A 2017 government poll found that white farmers control nearly 70 percent of individual-owned farms in South Africa. Much of this land was brutally confiscated from Africans generations ago. Of the vast areas in the Free State where Mr. Horner was killed, three-quarters of farms are owned by white South Africans, while black South Africans have only 3 percent, the poll showed.
South African President Cyril Ramaphosa spoke of Mr Horner’s assassination on Monday, expressing horror and sympathy, but warning against falsely equating the killings of white farmers with ethnic cleansing. “They are not genocidal. They are acts of crime and should be treated as such, “Mr Ramaphosa said in his weekly address to the president.
“What happened in Seneca shows how easy it is to burn the trick of racial hatred,” he said.
In a country with the world’s fifth-highest homicide rate, Mr Ramaphosa has used his addresses in recent months to name victims of killings, including women killed during the blockade.
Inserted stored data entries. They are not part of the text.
-- ==== Sys2Proof/Tests/Slice0.lean ====
section
/-! SUPPORT. Small tests of the model, their expected values taken from the spec, and for every statement with
hypotheses a concrete state and operands that meet them, clause by clause. -/

open Sys2Proof Sys2Proof.Machine

namespace Sys2Proof.Tests

/-! ## Helpers -/

/-- The state a command leaves; the state itself where it gives none. -/
def after (c : Instr) (s : State) : State :=
  match exec c s with
  | .next t => t
  | .fault _ | .refused _ => s

/-- A request of this kind and payload, not yet served. -/
def request (k : RequestKind) (p : List Byte) : LinkRequest :=
  { kind := k, tag := 9, payload := p, served := false }

/-- The state with one request waiting for service. -/
def fed (s : State) (k : RequestKind) (p : List Byte) : State :=
  s.setLink { s.link with requests := [request k p] }

/-- The payload of the reply that the service of a request forms. -/
def reply (s : State) (k : RequestKind) (p : List Byte) : Option (List Byte) :=
  (after k.row (fed s k p)).link.own.getLast?.map (fun o => o.frame.payload)

/-- A request fed to a state in which service runs comes up for service. -/
theorem fed_serves (s : State) (k : RequestKind) (p : List Byte) (hd : s.link.resetDue = false)
    (hp : s.link.paused = false) : Serves (fed s k p) (request k p) :=
  ⟨hd, hp, rfl⟩

/-- A frame of 1,600 zero pairs. -/
def silence : List Pair := List.replicate 1600 Pair.zero

/-- The capture frame numbered 8, under this ruling. -/
def closedFrame (x : Ruling) : CaptureFrame :=
  { number := 8, source := .digital, pairs := silence, condition := .normal, received := 1600,
    ruling := x }

/-- A cue entry whose span is frames 10 to 12 at 48 kHz. -/
def cue : CueEntry :=
  { id := 1, inPoint := 16010, outPoint := 20000, fade := 100, program := 3, take := 4,
    state := .pending, degraded := 0 }

/-- In PLAY at W = 9, LOCKED for 100 ticks, with a frame in gathering and one closed under this ruling. -/
def playing (x : Ruling) : State :=
  { State.reset with
    pins := { State.reset.pins with transport := .play }
    position := { State.reset.position with w := 9, lock := .locked, age := 100 }
    lineage := { State.reset.lineage with interval := some .once }
    input := { source := .digital, rate := .rate48,
               gathering := some { number := 9, source := .digital, pairs := [], received := 0,
                                   absentSeen := true },
               closed := [closedFrame x] } }

/-- The ring's frame 10. -/
def oldFrame : RingEntry :=
  { number := 10, pairs := silence, flags := List.replicate 1600 (false, false), subcode := none }
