-- ==== Sys2Proof/Decode.lean ====
section
/-! DEFINITION. The words of the table: the manual numbers its commands by name and gives their rows no bits, so no word
spells one. -/

namespace Sys2Proof

/-- The command a word spells: none, for no row of the table has bits (assumption log 2). -/
def decodeTableWord (_nbits _w : Nat) : Option Instr := none

end Sys2Proof
end

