-- ==== Sys2Proof/Config.lean ====
section
/-! DEFINITION. What the manual leaves open: one free value, a constant with no body, applied to a counter that the
step reads and advances. A statement that mentions it holds for every value it may have. -/

namespace Sys2Proof

/-- A value the manual does not state, one fresh value per number (assumption log 3). -/
opaque Config.freeValue : Nat → Nat

/-- The temperature a code of a sensor stands for, in 1/16 of a degree (R199: by coefficients fused per sensor, which
the manual does not give; assumption log 3). -/
opaque Config.tempOf (sensor code : Nat) : Int

/-- Settings of the cuff of a pin, as a function of the I/O frame that would hold them: field 0 the mode, 1 CDIV, 2 the
cell, 3 the BITSLIP cell (R241 places them in the I/O frames, R421 gives them no layout; assumption log 3). -/
opaque Config.cuffField (field pin payload : Nat) : Nat

end Sys2Proof
end

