/-- One constructor per register of the register tables, named BLOCK_REGISTER. -/
inductive RegKind where
  | SYS_KWIN | SYS_KWOUT | SYS_KWSTAT | SYS_KWCTRL | SYS_KWCNT | SYS_DEVID | SYS_STATUS | SYS_SERIAL
  | SYS_SERIALH | SYS_FWVER | SYS_ACCERR | SYS_ACCADDR | SYS_NOWNER | SYS_PAGE | PWR_STATE | PWR_REQ
  | PWR_WAKECFG | PWR_WAKESTAT | PWR_DOMEN | PWR_DOMSTAT0 | PWR_DOMSTAT1 | PWR_PFAIL | PWR_RSTCAUSE
  | PWR_STARTERR | CLK_PLLSTAT | CLK_REFSTAT | CFG_STATUS | CFG_TIMEOUT | CFG_WAITTMO | CFG_GOLDADDR
  | CFG_RETRY | CFG_IMAGEID | CFG_BYTES | CFG_FAILPOS | CFG_FAILINFO | CFG_STARTUP | CFG_CHAIN | CFG_FIFOSTAT
  | CFG_FUSE | CFG_FIFO | SCB_CTRL | SCB_GAP | SCB_SWEEP_LIMIT | SCB_STAT | SCB_POS | SCB_SWEEPTIME | SCB_CNT
  | SCB_CNT2 | SCB_SELFCNT | SCB_LASTERR | SCB_RELOADREQ | SCB_INJECT | MEM_BCTRL | MEM_BSTAT | MEM_WGT
  | MEM_ECCCNT | MEM_ERRADDR | MEM_COLLCNT | MEM_ROWMAP0 | MEM_ROWMAP1 | MEM_MARCHRES | MEM_WBCNT
  | MEM_RQDROP | MEM_SPECC | MEM_SPERR | MEM_MCFG | EVQ_HEAD | EVQ_TAIL | EVQ_CTRL | EVQ_SIZE | EVQ_BASE
  | EVQ_LOST | EVQ_STAT | EVQ_CNT | GPIO_CFG | GPIO_PAD | GPIO_MOUT | GPIO_MOE | GPIO_IN | HCP_CTRL
  | HCP_HCKPH | HCP_HCKFREQ | HCP_LEDDLY | HCP_LEDWID | HCP_LEDADV | HCP_CTRSET | HCP_TSTAT | HCP_ELEC
  | HCP_AUX | HCP_TWCFG | HCP_TWCMD | HCP_TWDATA0 | HCP_TWDATA1 | HCP_TWSTAT | ENC_CTRL | ENC_FILT | ENC_STAT
  | ENC_POS | ENC_POSH | ENC_POSSET | ENC_POSSETH | ENC_VEL | ENC_ERRCNT | ENC_CPR | ENC_IDXTOL | ENC_RATEMAX
  | ENC_IDXPOS | ENC_IDXPOSH | ENC_STALL | ENC_CAPCTRL | ENC_CAPTS | ENC_CAPTSH | ENC_CAPPOS | ENC_CAPPOSH
  | ENC_CAPSTAT | LTG_CTRL | LTG_STAT | LTG_PITCH | LTG_PITCHH | LTG_ORIGIN | LTG_ORIGINH | LTG_MINPER
  | LTG_VMIN | LTG_TIMERPER | LTG_REARM | LTG_COAST | LTG_LINE | LTG_TGT | LTG_TGTH | LTG_STRPOS
  | LTG_STRPOSH | LTG_OVRCNT | LTG_EVTCNT | LTG_MODECNT | LTG_CTROFS | LTG_EFFMIN | LTG_TB | LTG_TBH
  | LTG_TBSET | LTG_TBSETH | LTG_TBCTRL | ZLK_CTRL | ZLK_STAT | ZLK_ISLAND | ZLK_TXHEAD | ZLK_POSSRC
  | ZLK_LOOPLAT | ZLK_OFSP | ZLK_OFSR | ZLK_ASYM | ZLK_ALIVE | ZLK_LOCKMASK | ZLK_RPOS | ZLK_RPOSH
  | ZLK_TBERR | ZLK_ERRCNT | ZLK_LINECNT | ZLK_BRKCNT | ZLK_STARTTMO | AFE_CH | AFE_STAT | AFE_PGA | AFE_CLP
  | AFE_CLPWIN | AFE_CLPTGT | AFE_OVRCNT | AFE_LEGCAL | AFE_HTIM | AFE_HNPIX | AFE_HSTAT | AFE_SCANCTRL
  | AFE_SCANDATA | CNV_SOFS | CNV_SGAIN | CNV_SAPT | CNV_SQUAL | CNV_SSTAT | CNV_DBL | CNV_MIT | CNV_MITCNT
  | CNV_MITCFG0 | CNV_MITCFG1 | PCU_HCFG | PCU_ROUTE | PCU_LROUTE | PCU_STWIN | PCU_STLINE | PCU_STMIN
  | PCU_STMAX | PCU_STSUM | PCU_STCNT | PCU_LWCTRL | PCU_LWBASE | PCU_LWIDX | PCU_WIN | PCU_GSTAT
  | PCU_ECCCNT | PCU_DROPCNT | PCU_HSEL | PCU_HDATA | PCU_TSYNC | CAL_CTRL | CAL_STAT | CAL_TRIG_DT
  | CAL_SLEW | CAL_CTX_WIN0 | CAL_CTX_WIN1 | CAL_DARK_MAX | CAL_FLAT_LIM | CAL_DARKCFG | CAL_FLATCFG
  | CAL_AFECFG | CAL_STORECFG | CAL_STOREBASE | CAL_STORESTAT | CAL_STORESEQ | CAL_STALEH | CAL_STALEG
  | CAL_PSEL | CAL_PINFO | CAL_PAGE | CAL_PCTX | CAL_PCTX4 | CAL_PCTX5 | CAL_PCTX6 | CAL_LIVE | CAL_RSTAT
  | CAL_RVAL | CAL_CHQ | CAC_CFG | CAC_NET | CAC_SEL | CAC_STAT | ASW_AX | ASW_MTAP | ASW_TRIP0 | ASW_TRIP1
  | ASW_BREL0 | ASW_BREL1 | ASW_CONFLICT | ASW_CNT | ASW_BSRC | CMP_CFG | CMP_TICK | CMP_THR | CMP_FILT
  | CMP_STAT | CMP_EVCNT | CMP_WIN | CMP_WSTAT0 | CMP_WSTAT1 | CMP_WAKETICK | CMP_OUT0 | CMP_OUT1 | MCV_CTRL
  | MCV_CFG | MCV_MASK0 | MCV_MASK1 | MCV_TRIG | MCV_ITRIG | MCV_INJ | MCV_BUF | MCV_BUFBASE | MCV_WIDX
  | MCV_RIDX | MCV_STAT | MCV_TRIGOVR | MCV_DROPS | MCV_INJRES0 | MCV_INJRES1 | MCV_WMARK | MCV_SYS
  | FAB_RCLK | FAB_SIMAP | FAB_SOMAP | FAB_SIDROP | FAB_SOOVF | FAB_EVCFG | FAB_ACT | FAB_CODESTAT
  | FAB_SNAPCTRL | FAB_SNAPTB | FAB_SNAPTBH | FAB_SNAPSTAT | FAB_SNAPADDR | FAB_SNAPDATA | FAB_SNAPAT
  | FAB_SNAPATH | RGN_STAT | RGN_ISOLATE | RGN_GAUNTLET | RGN_PSTAT | RGN_MMCNT | RGN_SIG | LAN_CTRL
  | LAN_STAT | LAN_FILL | LAN_PEAK | LAN_DROP | LAN_TXCNT | LAN_TRUNC | LAN_QCFG | LAN_QSTAT | LAN_SOMAP
  | LAN_RXCFG | LAN_RXSTAT | TMP_TS | TMP_RAIL0 | TMP_RAIL1 | TMP_RAIL2 | TMP_RAIL3 | TMP_STAT | TMP_LIMIT
  | TMP_MAX
deriving DecidableEq, Repr

/-- Access codes of R6. -/
inductive Acc where | RW | RO | WO | W1C | W1S | RWL
deriving DecidableEq, Repr

/-- A field: its register, least significant bit, width, access code, Reset column, and the values its chapter
admits: `lo` to `hi`, and `also`. -/
structure Fld where
  kind : RegKind
  lsb : Nat
  width : Nat
  acc : Acc
  rst : Nat
  lo : Nat
  hi : Nat
  also : Nat
deriving DecidableEq, Repr

/-- Where a register stands: base, outer stride and count, inner stride and count (R423). -/
structure Place where
  base : Nat
  ostr : Nat
  ocnt : Nat
  istr : Nat
  icnt : Nat
deriving DecidableEq, Repr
He noted that three young blacks were shot dead in a car in South Africa the same week Mr. Mr Horner was killed.
But violent protests over Mr. Horner’s murder immediately attracted attention and considerable attention.
On October 6, several hundred white demonstrators gathered near the courthouse in Seneca, where two suspects appeared for a hearing. Some protesters set fire to a police van and stormed a courtroom, demanding that the defendants be handed over to them.
Andre Penaar, a 51-year-old white businessman, was later arrested and charged with attempted murder, malicious damage to property and civil violence. He was denied bail.
AfriForum, a large advocacy group for Afrikaners, descendants of white Dutch and Huguenot settlers from South Africa, has spearheaded international efforts to draw attention to their discredited allegations that white farmers are being systematically evicted from their lands and killed in large numbers.
In 2018, after Ernst Roths, AfriForum’s deputy chief executive, spoke on Fox News in the United States with host Tucker Carlson, President Trump said on Twitter that he was sending his secretary of state to investigate what he called a “big massacre.” white farmers.
In a telephone interview, Mr Ruths said the government was not protecting white farmers: “Obviously, it is not a priority for them to do anything,” he said.
Four armed police officers appeared in the courtroom on Friday, government ministers occupied benches near the front, and journalists packed the premises.
Police Minister Bheki Cele, who visited the city earlier this week to de-escalate tensions, said in an interview that four people – three of them Blacks – had been killed in the area since April.
“One of them is a young white man,” he said.
Lincei Chutel reported from Seneca and Monica Mark from Johannesburg.